Only the lines containing "logEvent" should appear in the answer, copied from the listing below.

** Study material follows **

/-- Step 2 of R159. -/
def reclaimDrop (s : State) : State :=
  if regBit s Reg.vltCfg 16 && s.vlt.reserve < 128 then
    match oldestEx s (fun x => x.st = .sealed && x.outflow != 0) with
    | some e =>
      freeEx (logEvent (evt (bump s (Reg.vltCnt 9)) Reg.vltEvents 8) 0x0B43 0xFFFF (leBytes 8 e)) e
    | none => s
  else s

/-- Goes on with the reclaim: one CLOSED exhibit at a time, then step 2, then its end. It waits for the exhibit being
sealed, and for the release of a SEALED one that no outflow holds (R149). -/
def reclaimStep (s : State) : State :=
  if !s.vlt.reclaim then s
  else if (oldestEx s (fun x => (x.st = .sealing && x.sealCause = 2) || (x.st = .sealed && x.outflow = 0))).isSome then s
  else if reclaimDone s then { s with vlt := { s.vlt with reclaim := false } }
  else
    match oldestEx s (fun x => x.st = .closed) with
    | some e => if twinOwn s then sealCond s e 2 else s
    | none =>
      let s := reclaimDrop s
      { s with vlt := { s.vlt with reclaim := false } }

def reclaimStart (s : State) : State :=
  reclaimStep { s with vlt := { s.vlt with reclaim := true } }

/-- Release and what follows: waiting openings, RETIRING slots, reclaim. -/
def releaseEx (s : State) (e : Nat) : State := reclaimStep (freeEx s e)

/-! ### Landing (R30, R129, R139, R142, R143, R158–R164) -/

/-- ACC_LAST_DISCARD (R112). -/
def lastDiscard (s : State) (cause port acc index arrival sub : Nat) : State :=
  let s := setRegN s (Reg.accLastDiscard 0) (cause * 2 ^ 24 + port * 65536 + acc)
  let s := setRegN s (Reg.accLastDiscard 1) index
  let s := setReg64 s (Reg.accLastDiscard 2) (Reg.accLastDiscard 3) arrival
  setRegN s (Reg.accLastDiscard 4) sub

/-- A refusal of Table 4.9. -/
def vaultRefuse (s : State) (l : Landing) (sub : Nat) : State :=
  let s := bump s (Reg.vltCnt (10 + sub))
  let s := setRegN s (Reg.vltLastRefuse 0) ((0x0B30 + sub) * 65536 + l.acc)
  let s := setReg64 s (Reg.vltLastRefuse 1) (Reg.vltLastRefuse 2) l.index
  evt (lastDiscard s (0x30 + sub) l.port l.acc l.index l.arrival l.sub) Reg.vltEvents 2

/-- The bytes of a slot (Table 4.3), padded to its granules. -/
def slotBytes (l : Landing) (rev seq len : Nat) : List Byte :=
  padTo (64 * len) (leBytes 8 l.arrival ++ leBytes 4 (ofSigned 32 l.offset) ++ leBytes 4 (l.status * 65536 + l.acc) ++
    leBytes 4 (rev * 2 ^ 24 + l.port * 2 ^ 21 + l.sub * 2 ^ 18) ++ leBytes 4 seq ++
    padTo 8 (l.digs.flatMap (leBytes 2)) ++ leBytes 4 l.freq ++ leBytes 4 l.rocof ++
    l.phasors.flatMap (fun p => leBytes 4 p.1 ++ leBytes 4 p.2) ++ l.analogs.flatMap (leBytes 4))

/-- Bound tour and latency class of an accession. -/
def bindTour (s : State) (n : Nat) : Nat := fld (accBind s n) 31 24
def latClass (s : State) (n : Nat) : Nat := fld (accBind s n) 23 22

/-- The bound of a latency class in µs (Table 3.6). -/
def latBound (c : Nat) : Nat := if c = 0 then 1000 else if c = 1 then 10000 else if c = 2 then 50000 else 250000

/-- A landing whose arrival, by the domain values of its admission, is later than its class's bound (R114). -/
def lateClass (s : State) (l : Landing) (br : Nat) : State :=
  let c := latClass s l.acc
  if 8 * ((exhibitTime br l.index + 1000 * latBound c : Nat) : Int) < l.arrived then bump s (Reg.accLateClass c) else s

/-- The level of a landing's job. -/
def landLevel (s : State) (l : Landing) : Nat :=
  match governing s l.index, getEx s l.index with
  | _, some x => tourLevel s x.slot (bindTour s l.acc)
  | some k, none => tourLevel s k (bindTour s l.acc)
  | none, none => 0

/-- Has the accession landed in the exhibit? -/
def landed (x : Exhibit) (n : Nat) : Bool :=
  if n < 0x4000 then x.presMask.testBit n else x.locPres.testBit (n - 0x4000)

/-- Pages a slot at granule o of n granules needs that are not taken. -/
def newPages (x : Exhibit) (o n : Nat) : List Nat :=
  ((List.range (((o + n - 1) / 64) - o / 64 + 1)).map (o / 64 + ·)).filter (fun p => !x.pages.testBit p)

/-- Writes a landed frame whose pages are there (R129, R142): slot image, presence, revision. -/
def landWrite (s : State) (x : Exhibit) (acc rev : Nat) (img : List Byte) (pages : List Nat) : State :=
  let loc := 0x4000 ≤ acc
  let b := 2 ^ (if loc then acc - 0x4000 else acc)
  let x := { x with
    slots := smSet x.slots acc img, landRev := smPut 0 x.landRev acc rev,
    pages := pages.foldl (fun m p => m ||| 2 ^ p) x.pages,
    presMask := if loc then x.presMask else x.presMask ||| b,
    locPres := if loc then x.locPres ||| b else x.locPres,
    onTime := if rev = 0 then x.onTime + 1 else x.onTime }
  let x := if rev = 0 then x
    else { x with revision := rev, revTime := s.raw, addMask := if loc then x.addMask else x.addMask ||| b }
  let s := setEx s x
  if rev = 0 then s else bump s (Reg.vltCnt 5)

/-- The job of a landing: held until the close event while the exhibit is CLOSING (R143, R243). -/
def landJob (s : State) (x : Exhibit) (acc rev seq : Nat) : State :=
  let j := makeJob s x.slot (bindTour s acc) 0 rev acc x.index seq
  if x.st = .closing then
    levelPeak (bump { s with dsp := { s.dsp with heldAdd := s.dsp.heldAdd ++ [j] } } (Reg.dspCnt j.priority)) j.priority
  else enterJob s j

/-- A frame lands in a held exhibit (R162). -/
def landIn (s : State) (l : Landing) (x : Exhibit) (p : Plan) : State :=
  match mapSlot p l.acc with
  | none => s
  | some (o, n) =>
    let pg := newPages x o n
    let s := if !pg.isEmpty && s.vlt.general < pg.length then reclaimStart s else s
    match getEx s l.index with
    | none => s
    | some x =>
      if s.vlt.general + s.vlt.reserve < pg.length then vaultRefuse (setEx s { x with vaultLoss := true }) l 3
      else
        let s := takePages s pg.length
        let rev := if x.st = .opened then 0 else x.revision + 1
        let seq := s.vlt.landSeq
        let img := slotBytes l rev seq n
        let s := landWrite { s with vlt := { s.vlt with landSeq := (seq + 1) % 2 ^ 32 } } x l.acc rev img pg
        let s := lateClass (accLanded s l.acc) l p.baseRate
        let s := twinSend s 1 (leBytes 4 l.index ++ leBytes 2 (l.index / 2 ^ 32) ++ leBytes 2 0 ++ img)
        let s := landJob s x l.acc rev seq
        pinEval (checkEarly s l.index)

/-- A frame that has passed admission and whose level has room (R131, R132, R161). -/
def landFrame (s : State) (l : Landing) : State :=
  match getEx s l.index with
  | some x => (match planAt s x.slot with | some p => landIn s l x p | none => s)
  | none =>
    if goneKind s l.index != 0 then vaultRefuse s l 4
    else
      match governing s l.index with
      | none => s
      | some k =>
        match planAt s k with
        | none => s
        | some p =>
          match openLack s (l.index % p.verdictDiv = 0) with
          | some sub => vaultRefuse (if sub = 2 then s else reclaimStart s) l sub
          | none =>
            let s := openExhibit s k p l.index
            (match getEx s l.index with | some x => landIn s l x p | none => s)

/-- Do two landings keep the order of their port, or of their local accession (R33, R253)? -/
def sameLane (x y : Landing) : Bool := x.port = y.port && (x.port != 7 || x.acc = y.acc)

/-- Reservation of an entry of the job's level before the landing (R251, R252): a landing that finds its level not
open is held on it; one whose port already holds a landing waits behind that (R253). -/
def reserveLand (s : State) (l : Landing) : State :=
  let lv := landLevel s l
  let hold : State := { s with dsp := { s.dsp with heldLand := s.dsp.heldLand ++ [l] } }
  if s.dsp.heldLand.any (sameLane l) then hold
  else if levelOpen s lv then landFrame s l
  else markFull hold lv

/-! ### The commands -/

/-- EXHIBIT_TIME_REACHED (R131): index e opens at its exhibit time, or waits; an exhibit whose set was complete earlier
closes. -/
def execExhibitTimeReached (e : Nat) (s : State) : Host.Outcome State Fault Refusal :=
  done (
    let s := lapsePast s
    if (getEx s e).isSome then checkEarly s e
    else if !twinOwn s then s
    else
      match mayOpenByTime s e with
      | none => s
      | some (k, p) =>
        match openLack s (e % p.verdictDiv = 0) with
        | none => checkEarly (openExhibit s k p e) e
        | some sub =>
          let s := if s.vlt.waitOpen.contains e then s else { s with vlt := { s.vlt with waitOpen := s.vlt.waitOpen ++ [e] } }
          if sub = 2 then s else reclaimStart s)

** End of Study material **
** Study material follows **

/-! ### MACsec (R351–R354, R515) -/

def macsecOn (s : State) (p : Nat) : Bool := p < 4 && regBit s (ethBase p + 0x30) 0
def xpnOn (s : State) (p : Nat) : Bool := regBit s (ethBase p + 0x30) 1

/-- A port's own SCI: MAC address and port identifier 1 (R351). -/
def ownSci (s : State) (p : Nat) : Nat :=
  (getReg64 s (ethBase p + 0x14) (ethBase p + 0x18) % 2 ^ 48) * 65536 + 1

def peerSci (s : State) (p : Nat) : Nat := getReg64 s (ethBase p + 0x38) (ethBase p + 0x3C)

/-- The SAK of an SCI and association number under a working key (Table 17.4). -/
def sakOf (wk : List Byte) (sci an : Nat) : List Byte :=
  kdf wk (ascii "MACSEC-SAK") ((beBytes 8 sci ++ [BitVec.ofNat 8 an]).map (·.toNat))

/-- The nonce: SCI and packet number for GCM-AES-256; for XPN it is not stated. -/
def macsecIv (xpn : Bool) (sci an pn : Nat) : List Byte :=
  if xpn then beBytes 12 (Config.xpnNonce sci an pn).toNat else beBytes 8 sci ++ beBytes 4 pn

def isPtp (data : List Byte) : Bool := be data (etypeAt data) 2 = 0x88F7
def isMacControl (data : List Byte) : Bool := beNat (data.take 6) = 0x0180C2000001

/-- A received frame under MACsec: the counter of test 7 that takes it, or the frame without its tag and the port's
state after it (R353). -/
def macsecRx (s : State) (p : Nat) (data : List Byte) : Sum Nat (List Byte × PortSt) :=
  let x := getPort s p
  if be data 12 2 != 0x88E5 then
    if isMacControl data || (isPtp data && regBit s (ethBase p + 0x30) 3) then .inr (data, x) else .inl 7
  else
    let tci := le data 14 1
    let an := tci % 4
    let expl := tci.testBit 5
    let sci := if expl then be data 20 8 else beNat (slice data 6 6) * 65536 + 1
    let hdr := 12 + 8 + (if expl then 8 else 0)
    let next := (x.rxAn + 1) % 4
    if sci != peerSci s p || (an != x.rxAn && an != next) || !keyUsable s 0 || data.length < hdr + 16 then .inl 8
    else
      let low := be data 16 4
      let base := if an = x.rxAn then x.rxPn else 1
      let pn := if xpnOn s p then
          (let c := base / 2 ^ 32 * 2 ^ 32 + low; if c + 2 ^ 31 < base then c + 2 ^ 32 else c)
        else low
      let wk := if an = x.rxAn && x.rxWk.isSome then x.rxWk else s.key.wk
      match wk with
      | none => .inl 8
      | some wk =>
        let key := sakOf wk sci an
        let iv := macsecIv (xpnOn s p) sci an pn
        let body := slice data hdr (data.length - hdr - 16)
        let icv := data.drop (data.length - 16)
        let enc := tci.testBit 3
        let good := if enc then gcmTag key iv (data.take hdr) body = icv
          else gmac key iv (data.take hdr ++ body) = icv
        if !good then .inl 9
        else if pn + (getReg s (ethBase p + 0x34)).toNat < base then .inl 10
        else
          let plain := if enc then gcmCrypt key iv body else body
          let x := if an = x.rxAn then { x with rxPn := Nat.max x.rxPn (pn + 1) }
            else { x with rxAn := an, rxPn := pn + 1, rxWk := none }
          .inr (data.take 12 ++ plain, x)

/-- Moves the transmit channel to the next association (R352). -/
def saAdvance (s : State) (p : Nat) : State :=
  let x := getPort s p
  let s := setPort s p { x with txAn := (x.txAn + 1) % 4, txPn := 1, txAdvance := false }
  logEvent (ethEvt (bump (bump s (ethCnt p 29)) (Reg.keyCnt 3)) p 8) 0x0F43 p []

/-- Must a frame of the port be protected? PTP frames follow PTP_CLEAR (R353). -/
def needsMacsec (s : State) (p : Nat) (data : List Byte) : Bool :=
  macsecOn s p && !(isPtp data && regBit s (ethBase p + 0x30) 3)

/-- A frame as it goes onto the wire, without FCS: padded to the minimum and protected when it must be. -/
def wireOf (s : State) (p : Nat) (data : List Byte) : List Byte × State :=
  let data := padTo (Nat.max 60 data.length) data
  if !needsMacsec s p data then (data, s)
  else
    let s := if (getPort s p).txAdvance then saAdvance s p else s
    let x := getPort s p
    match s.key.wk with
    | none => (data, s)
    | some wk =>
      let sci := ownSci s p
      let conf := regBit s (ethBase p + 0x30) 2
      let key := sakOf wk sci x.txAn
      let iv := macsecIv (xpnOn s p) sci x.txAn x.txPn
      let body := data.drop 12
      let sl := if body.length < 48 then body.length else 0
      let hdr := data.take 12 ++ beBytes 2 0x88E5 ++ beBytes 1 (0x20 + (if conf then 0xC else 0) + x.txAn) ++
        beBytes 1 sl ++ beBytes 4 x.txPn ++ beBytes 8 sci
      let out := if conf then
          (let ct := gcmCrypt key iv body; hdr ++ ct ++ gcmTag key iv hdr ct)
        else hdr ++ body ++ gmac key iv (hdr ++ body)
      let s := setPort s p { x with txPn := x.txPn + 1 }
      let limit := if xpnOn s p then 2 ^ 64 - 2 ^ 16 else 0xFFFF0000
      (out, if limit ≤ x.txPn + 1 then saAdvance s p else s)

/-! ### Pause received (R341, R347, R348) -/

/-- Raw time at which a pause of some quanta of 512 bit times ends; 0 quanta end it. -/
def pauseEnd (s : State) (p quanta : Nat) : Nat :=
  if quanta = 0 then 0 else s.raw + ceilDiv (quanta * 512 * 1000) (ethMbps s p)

** End of Study material **
** Study material follows **

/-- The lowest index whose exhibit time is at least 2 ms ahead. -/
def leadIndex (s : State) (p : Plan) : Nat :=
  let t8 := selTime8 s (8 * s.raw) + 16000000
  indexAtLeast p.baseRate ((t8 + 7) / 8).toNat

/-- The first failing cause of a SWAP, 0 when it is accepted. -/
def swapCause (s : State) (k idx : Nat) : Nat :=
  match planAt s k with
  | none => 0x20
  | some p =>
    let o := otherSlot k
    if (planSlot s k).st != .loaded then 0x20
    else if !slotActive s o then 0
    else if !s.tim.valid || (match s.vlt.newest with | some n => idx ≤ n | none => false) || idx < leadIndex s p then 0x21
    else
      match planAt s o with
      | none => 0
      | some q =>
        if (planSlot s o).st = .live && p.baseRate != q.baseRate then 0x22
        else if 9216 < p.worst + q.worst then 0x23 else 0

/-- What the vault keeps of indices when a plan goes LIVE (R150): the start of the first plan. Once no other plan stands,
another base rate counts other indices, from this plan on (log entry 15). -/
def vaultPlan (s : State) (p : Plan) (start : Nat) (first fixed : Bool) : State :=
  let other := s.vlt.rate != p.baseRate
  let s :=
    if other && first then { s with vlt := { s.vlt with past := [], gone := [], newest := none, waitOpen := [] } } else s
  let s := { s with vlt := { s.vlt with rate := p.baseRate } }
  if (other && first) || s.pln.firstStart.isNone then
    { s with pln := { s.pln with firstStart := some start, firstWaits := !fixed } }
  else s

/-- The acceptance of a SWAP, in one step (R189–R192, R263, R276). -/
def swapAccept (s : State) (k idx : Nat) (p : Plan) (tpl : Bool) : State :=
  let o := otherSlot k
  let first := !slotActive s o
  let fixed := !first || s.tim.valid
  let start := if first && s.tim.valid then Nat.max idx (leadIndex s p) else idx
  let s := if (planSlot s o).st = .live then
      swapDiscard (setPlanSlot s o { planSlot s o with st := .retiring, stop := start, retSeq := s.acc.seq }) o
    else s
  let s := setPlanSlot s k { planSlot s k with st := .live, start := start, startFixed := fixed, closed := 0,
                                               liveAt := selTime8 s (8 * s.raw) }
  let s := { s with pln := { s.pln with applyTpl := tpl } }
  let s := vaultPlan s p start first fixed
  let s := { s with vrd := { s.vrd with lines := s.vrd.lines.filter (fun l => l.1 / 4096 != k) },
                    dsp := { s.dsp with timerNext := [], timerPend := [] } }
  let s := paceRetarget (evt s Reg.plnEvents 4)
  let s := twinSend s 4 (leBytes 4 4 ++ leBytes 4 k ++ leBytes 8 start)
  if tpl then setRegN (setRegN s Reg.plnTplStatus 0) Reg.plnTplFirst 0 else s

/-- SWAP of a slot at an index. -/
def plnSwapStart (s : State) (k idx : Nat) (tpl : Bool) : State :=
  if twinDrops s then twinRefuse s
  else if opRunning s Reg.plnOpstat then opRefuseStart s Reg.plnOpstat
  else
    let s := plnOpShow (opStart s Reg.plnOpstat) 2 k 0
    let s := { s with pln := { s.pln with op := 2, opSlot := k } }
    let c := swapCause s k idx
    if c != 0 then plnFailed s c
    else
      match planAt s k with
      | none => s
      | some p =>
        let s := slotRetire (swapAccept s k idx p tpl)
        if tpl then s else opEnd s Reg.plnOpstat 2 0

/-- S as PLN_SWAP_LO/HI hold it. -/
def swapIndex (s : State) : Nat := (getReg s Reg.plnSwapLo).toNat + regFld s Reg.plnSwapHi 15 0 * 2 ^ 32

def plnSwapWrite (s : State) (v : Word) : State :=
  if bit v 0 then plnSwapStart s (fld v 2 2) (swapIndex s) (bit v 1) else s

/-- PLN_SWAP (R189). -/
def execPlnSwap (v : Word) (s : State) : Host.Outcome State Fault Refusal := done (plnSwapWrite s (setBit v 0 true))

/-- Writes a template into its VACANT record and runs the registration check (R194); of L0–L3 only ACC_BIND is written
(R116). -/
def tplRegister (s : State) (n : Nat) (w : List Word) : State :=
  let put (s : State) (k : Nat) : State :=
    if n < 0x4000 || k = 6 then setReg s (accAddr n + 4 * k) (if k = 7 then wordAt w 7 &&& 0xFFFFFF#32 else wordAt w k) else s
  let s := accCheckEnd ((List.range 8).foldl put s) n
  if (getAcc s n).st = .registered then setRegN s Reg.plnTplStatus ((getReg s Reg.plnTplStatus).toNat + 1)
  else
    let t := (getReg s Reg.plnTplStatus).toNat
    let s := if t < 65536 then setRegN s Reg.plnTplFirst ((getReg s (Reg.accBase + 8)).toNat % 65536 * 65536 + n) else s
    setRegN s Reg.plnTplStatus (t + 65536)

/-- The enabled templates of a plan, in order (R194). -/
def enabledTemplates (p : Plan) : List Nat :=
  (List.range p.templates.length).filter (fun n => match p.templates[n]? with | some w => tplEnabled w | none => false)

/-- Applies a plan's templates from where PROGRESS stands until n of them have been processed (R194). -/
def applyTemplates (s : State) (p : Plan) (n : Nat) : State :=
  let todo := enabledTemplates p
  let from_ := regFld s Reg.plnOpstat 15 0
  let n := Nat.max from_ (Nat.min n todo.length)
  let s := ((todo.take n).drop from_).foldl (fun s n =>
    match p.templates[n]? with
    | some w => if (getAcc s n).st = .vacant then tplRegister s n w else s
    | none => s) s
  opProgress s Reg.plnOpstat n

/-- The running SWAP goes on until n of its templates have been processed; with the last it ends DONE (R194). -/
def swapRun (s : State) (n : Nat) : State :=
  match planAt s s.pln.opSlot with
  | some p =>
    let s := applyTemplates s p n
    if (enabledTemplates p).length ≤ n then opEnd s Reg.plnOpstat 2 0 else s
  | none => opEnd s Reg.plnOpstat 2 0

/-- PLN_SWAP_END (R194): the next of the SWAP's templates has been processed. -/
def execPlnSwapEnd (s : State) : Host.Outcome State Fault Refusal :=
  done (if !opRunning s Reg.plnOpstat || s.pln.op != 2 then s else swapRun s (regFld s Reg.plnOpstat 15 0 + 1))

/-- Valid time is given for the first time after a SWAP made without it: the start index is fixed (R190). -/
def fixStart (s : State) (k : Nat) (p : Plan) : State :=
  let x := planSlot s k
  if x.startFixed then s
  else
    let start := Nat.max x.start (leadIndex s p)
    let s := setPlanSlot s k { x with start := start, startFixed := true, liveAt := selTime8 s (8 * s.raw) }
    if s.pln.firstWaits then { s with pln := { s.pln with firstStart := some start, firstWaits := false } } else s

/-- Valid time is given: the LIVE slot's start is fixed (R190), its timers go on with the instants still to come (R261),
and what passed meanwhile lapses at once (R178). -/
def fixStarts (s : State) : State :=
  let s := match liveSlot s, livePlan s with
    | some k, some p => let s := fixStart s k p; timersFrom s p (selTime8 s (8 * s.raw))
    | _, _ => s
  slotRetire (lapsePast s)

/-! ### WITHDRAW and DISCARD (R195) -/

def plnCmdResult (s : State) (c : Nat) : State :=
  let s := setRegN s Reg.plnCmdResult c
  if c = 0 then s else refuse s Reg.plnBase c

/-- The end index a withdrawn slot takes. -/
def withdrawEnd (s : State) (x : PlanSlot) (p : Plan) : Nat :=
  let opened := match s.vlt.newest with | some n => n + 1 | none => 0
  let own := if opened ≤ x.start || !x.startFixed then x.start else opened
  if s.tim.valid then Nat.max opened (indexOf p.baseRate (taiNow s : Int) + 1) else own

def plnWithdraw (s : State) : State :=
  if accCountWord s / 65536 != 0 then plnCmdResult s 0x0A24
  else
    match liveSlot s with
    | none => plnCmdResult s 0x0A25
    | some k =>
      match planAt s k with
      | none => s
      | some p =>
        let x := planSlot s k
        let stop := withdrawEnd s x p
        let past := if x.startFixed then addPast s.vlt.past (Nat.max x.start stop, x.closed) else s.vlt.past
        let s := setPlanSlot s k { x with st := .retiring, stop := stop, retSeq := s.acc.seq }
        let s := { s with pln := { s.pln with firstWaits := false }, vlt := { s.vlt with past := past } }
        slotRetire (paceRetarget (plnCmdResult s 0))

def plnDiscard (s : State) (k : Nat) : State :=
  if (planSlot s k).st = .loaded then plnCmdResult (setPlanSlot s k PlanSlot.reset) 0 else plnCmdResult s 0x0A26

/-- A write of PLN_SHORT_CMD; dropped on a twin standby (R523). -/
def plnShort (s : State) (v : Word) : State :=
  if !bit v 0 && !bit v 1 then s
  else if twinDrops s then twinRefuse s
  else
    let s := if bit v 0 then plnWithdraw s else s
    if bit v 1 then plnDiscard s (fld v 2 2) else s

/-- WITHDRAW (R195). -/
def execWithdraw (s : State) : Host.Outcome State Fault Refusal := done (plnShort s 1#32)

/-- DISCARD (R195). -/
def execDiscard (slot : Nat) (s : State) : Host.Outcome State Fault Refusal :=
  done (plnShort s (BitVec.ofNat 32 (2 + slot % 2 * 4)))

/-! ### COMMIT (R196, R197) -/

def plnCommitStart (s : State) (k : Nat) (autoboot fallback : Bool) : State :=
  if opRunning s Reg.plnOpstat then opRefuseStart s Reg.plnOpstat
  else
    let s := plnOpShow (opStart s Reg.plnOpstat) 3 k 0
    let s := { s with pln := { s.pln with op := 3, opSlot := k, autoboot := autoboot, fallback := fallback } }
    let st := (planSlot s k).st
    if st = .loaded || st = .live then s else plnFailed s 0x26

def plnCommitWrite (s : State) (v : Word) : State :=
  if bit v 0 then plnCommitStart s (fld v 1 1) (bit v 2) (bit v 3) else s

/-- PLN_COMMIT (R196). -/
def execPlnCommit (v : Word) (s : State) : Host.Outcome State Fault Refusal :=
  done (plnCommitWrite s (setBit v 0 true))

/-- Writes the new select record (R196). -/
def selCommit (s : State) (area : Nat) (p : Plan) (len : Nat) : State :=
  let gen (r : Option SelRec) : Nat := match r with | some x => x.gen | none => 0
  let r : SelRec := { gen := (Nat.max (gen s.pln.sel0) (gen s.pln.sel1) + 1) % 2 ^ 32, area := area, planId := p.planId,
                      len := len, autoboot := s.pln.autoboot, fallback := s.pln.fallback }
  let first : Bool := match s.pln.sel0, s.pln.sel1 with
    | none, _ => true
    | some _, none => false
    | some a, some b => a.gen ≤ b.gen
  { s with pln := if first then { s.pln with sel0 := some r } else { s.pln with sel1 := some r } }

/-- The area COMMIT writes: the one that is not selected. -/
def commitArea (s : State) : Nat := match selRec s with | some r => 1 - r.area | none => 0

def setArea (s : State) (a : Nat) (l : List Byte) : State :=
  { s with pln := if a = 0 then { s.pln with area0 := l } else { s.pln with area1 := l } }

** End of Study material **

Finished task:
      freeEx (logEvent (evt (bump s (Reg.vltCnt 9)) Reg.vltEvents 8) 0x0B43 0xFFFF (leBytes 8 e)) e
  logEvent (ethEvt (bump (bump s (ethCnt p 29)) (Reg.keyCnt 3)) p 8) 0x0F43 p []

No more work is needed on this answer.